İSRAİL’İN BAŞI AĞRIYOR

Kudüs’te iki İsraillinin öldürülmesi ve ikisinin de yaralanmasının ardından Batı Şeria ve Doğu Kudüs’te ateş dinmiyor.
Olayların artması “3.İntifada  mı?” sorularına neden oluyor.
İsrail Başbakanı B.Neyanyahu Güvenlik Kabinesi’nden bölgede artan tansiyonu düşürmek için yeni güvenlik tedbirleri kararı alıyor.
“Filistin terörüne karşı ölümüne bir savaş veriyoruz. Yeni uygulamalar terörü engellemek, teröristleri caydırmak ve en ağır şekilde cezalandırmayı hedeflemektedir ” diyor.

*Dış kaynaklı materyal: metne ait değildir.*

/-- R80, R81, R82: any three bytes begin with exactly one instruction, as long as its first byte alone says, and the encoder gives
those bytes back; so no two instructions share an encoding and no byte is refused. -/
def Obligations.EveryOpcodeDecodes : Prop :=
  ∀ op lo hi : Byte, ∃ i rest,
    decode [op, lo, hi] = .ok (i, rest) ∧ encode i ++ rest = [op, lo, hi] ∧ (encode i).length = opcodeLength op ∧
      wfBytes (encode i) = true ∧ ∀ bytes, decode bytes = .ok (i, []) ↔ bytes = encode i

/-- R84, R52: a few words written out from R84, operands low byte first. -/
def Obligations.WordsDecodeAsTheTableSays : Prop :=
  decode [0x6D, 0x34, 0x12] = .ok (.adcAbs 0x1234, []) ∧ decode [0xB1, 0x10] = .ok (.ldaIzy 0x10, []) ∧
    decode [0x6C, 0xFF, 0x30] = .ok (.jmpInd 0x30FF, []) ∧ decode [0x96, 0xFF] = .ok (.stxZpy 0xFF, []) ∧
    decode [0xD0, 0xFE] = .ok (.bne 0xFE, []) ∧ decode [0x0A] = .ok (.aslAcc, []) ∧ decode [0x00] = .ok (.brk, []) ∧
    decode [0xC9, 0x10] = .ok (.cmpImm 0x10, []) ∧ decode [0x28] = .ok (.plp, []) ∧ decode [0x02] = .ok (.und02, [])

/-! ### The step (spec/60_exceptions.md R290 to R300, spec/49_system.md) -/

/-- R290 branch 3, R81, R100: where no interrupt is taken and the bytes at PC, in memory, are exactly the instruction `i`, the
step is `exec i` with PC past them. The rule of R290 adds nothing around it. -/
def Obligations.StepRunsTheDecodedInstruction : Prop :=
  ∀ (s : State) (bytes : List Byte) (i : Instr),
    s.noInterrupt = true → s.holdsCode s.reg.pc bytes = true → decode bytes = .ok (i, []) → i.wf = true →
      step s = exec i (s.setPc (s.reg.pc + BitVec.ofNat 16 bytes.length))

/-- R290, R300: no step and no instruction stops: each answers a next state, from every state, and the count it returns is from
2 to 7 (R350). -/
def Obligations.EveryStepCompletes : Prop :=
  (∀ s : State, ∃ t, step s = .next t ∧ 2 ≤ t.cycles ∧ t.cycles ≤ 7) ∧
    ∀ (i : Instr) (s : State), ∃ t, exec i s = .next t ∧ 2 ≤ t.cycles ∧ t.cycles ≤ 7

/-- R350: the cycles of every instruction are its base count in the table, and above it only the page-cross cycle where the table
gives the opcode `+p`, or the one or two cycles of a branch. -/
def Obligations.CyclesAreTheTablesCounts : Prop :=
  ∀ (i : Instr) (s t : State), exec i s = .next t →
    (dispatch ((encode i).headD 0x00)).cycles ≤ t.cycles ∧
      t.cycles ≤ (dispatch ((encode i).headD 0x00)).cycles +
        (if (dispatch ((encode i).headD 0x00)).pagePenalty then 1
         else if (dispatch ((encode i).headD 0x00)).mode = .rel then 2 else 0)

/-- R290 branches 1 and 2, R297, R298: a pending NMI is serviced whatever I is; without one, an asserted IRQ line is serviced where
I is clear. Each takes 7 cycles. -/
def Obligations.InterruptServiceEntersTheHandler : Prop :=
  ∀ s : State, s.wf = true →
    (s.intc.nmiPending = true → ∃ t, step s = .next t ∧ EntersInterrupt s t nmiVector false s.reg.pc ∧
      t.intc = { s.intc with nmiPending := false } ∧ t.cycles = 7 ∧ t.diag = s.diag ++ [.nmiServiced s.reg.pc]) ∧
    (s.intc.nmiPending = false → s.intc.irqLine = true → s.reg.p.i = false →
      ∃ t, step s = .next t ∧ EntersInterrupt s t irqVector false s.reg.pc ∧
        t.intc = s.intc ∧ t.cycles = 7 ∧ t.diag = s.diag ++ [.irqServiced s.reg.pc])

/-- R293, R295, R331: with both requests pending the step services the NMI and leaves the IRQ pending but masked; a masked IRQ is
not serviced; and right after `reset()` the step fetches, unless an NMI is asserted before it. -/
def Obligations.InterruptPriority : Prop :=
  (∀ s : State, s.intc.nmiPending = true → s.intc.irqLine = true →
    ∃ t, step s = .next t ∧ t.reg.pc = wordOf (s.peek 0xFFFB) (s.peek 0xFFFA) ∧ t.intc.nmiPending = false ∧
      t.intc.irqLine = true ∧ t.noInterrupt = true) ∧
  (∀ s : State, s.intc.nmiPending = false → s.reg.p.i = true → step s = exec s.fetchInstr.1 s.fetchInstr.2) ∧
  ∀ s : State, s.cpuReset.noInterrupt = true ∧
    ∃ t, step s.cpuReset.assertNmi = .next t ∧ t.reg.pc = wordOf (s.peek 0xFFFB) (s.peek 0xFFFA) ∧ t.reg.s = 0xFA

/-- R299, R296, R231: RTI straight after the service of an interrupt gives every register and flag back, and the three stack bytes
are all the memory that has changed. -/
def Obligations.ReturnUndoesAnInterrupt : Prop :=
  ∀ s t : State, s.wf = true → s.noInterrupt = false → step s = .next t →
    ∃ u, exec .rti t = .next u ∧ u.reg = s.reg ∧ u.intc.irqLine = s.intc.irqLine ∧ u.intc.nmiPending = false ∧
      StoresInStack s u [stackAddr s.reg.s, stackAddr (s.reg.s - 1), stackAddr (s.reg.s - 2)]

/-- R230: BRK. PC is here PC0 + 1, so the address pushed is PC0 + 2; the image pushed has the break bit and the old I. -/
def Obligations.BrkTakesTheInterruptEntry : Prop :=
  ∀ s : State, s.wf = true →
    ∃ t, Runs [0x00] .brk s t ∧ EntersInterrupt s t irqVector true (s.reg.pc + 1) ∧ t.intc = s.intc ∧ t.cycles = 7 ∧
      t.diag = s.diag ++ [.brk (s.reg.pc - 1)]

/-- R231: RTI. -/
def Obligations.RtiRestoresFlagsAndPc : Prop :=
  ∀ s : State, Runs [0x40] .rti s
    { s with
      reg :=
        { s.reg with
          s := s.reg.s + 3, p := Flags.ofStatusByte (s.peek (stackAddr (s.reg.s + 1))),
          pc := wordOf (s.peek (stackAddr (s.reg.s + 3))) (s.peek (stackAddr (s.reg.s + 2))) },
      cycles := 6 }

/-- R232, R86: the 105 undefined opcodes, and that they are all the opcodes that are not official. -/
def Obligations.UndefinedOpcodesDoNothing : Prop :=
  (∀ (s : State) (x : Byte × Instr), x ∈ undefinedForms →
    Runs [x.1] x.2 s { s with cycles := 2, diag := s.diag ++ [.undefinedOpcode (s.reg.pc - 1) x.1] }) ∧
  undefinedForms.length = 105 ∧ ∀ op : Byte, (dispatch op).official = false ↔ op ∈ undefinedForms.map Prod.fst

/-! ### Reset and loading (spec/70_reset_and_hazards.md, spec/50_bus_mapper.md R249, R250) -/

/-- R330: `reset()` from any state. -/
def Obligations.ResetSetsRegistersAndReadsTheVector : Prop :=
  ∀ s : State, s.hostCall .reset = some
    { s with
      reg :=
        { a := 0x00, x := 0x00, y := 0x00, s := 0xFD, pc := wordOf (s.peek 0xFFFD) (s.peek 0xFFFC),
          p := { n := false, v := false, d := false, i := true, z := false, c := false } },
      intc := { s.intc with nmiPending := false } }

/-- `State.reset` is a loaded machine after `reset()`. The load arguments are the MODEL'S OWN choice (notes/assumptions/3.md). -/
def Obligations.ResetStateIsLoadThenReset : Prop :=
  ∃ s : State, load LoadArgs.atReset = .ok s ∧ s.hostCall .reset = some State.reset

Esasında Netenyahu’nun başı, İsrail sınırlarının az ötesindeki gelişmelerden  ağrıyor…
 
*
2012’de ABD eski Dışişleri Bakanı Henry Kissinger, bir yanda İslami uyanış, öte yanda Arap Baharı süreciyle radikalizmin yükselişi karşısında İsrail’in geleceği ile ilgili,
“Eğer trilyonlarca ilâve dolar verir ve ordumuzla düşmanlarına yeteri kadar vurursak İsrail kurtulabilir, 2022 yılında İsrail olmayacak” diyordu.
 
*
Aynı yıl ABD İstihbarat Topluluğu (Intelligence Community), “İsrail Sonrası Ortadoğu’ya Hazırlık” raporunda Çin’in, İslami uyanış, radikalizm ve Filistin yanlısı kuvvetin yükselişi sonunda İsrail’in ayakta kalamayacağını bildiriyordu.
ABD’nin giderek İsrail’i desteklemeyi sürdürecek askeri ve ekonomik kaynaklarının olamayacağına, üstelik İsrail’e verilen destekte ABD halkında güçlü muhalefet oluştuğuna işaret ediyordu…
 
*
Bir kaç ay sonra ABD, Kuzey İrlanda G8 Zirvesi’ndeki mutabakat çerçevesinde,
Rusya ile iç savaşı  yayılma potansiyelinde olan Suriye’nin sorunlarını çözümlemek, merkezde yer alan İsrail-Filistin arasında yeni bir barış planını teşvik etmek üzere anlaştı.
 
*
Bu çerçevede Suriye’de iç savaşın önlenmesi ve yeni Suriye’nin kurulması: İran’ın nükleer gelişiminin engellemesi: ABD füze savunma sistemlerinde Rusya ile işbirliği: Silahlanma mantığının yeniden Stratejik Silahların Azaltılması Andlaşması’ndaki düzeye getirilmesi: Uluslararası camiayı ve Kuzey Kafkasya- Orta Asya’da  Rusya’yı tehdit eder duruma yükselen İslamcı radikalizm ile ortak mücadele etmek konuları yer alıyordu.
 
*
Ama Rusya’nın uluslararası hukukun yalnızca ABD ve müttefikleri’nin çıkarları doğrultusunda  değil, mesela Rusya ve Çin’in de çıkarları yönünde geliştirilecek stratejik müttefikliğin,BM merkezinden küresel sistem ağlarına yansıtılması ve yeni dünya statüsünün oluşturulması talebi gelişince,
ABD; Esad’ın yerine bir alternatifi olmadığı halde “Esat’la mı, Esat’sız mı ” yürüneceği yaygarasıyla süreçten ayrıştı.
 
*
Yerine bolca belgelendiği üzere bizzat kendi istihbaratının, İsrail, İngiltere, Suudi Arabistan, Katar, Ürdün ve Türkiye’nin eseri olan,
Doğu Akdeniz’e meşru olmayan yollardan giren  İŞİD, El Nusra gibi çok sayıda radikal terör örgütünün üzerinden yürüttüğü faaliyetlerle Suriye’ye ve Irak’a karşı operasyonlar düzenledi.
 
*
Ortadoğu’da İran’a karşı Suudi Arabistan liderliğinde NATO’nun bölgedeki oluşumu benzeri ordulaşmayı sağladı.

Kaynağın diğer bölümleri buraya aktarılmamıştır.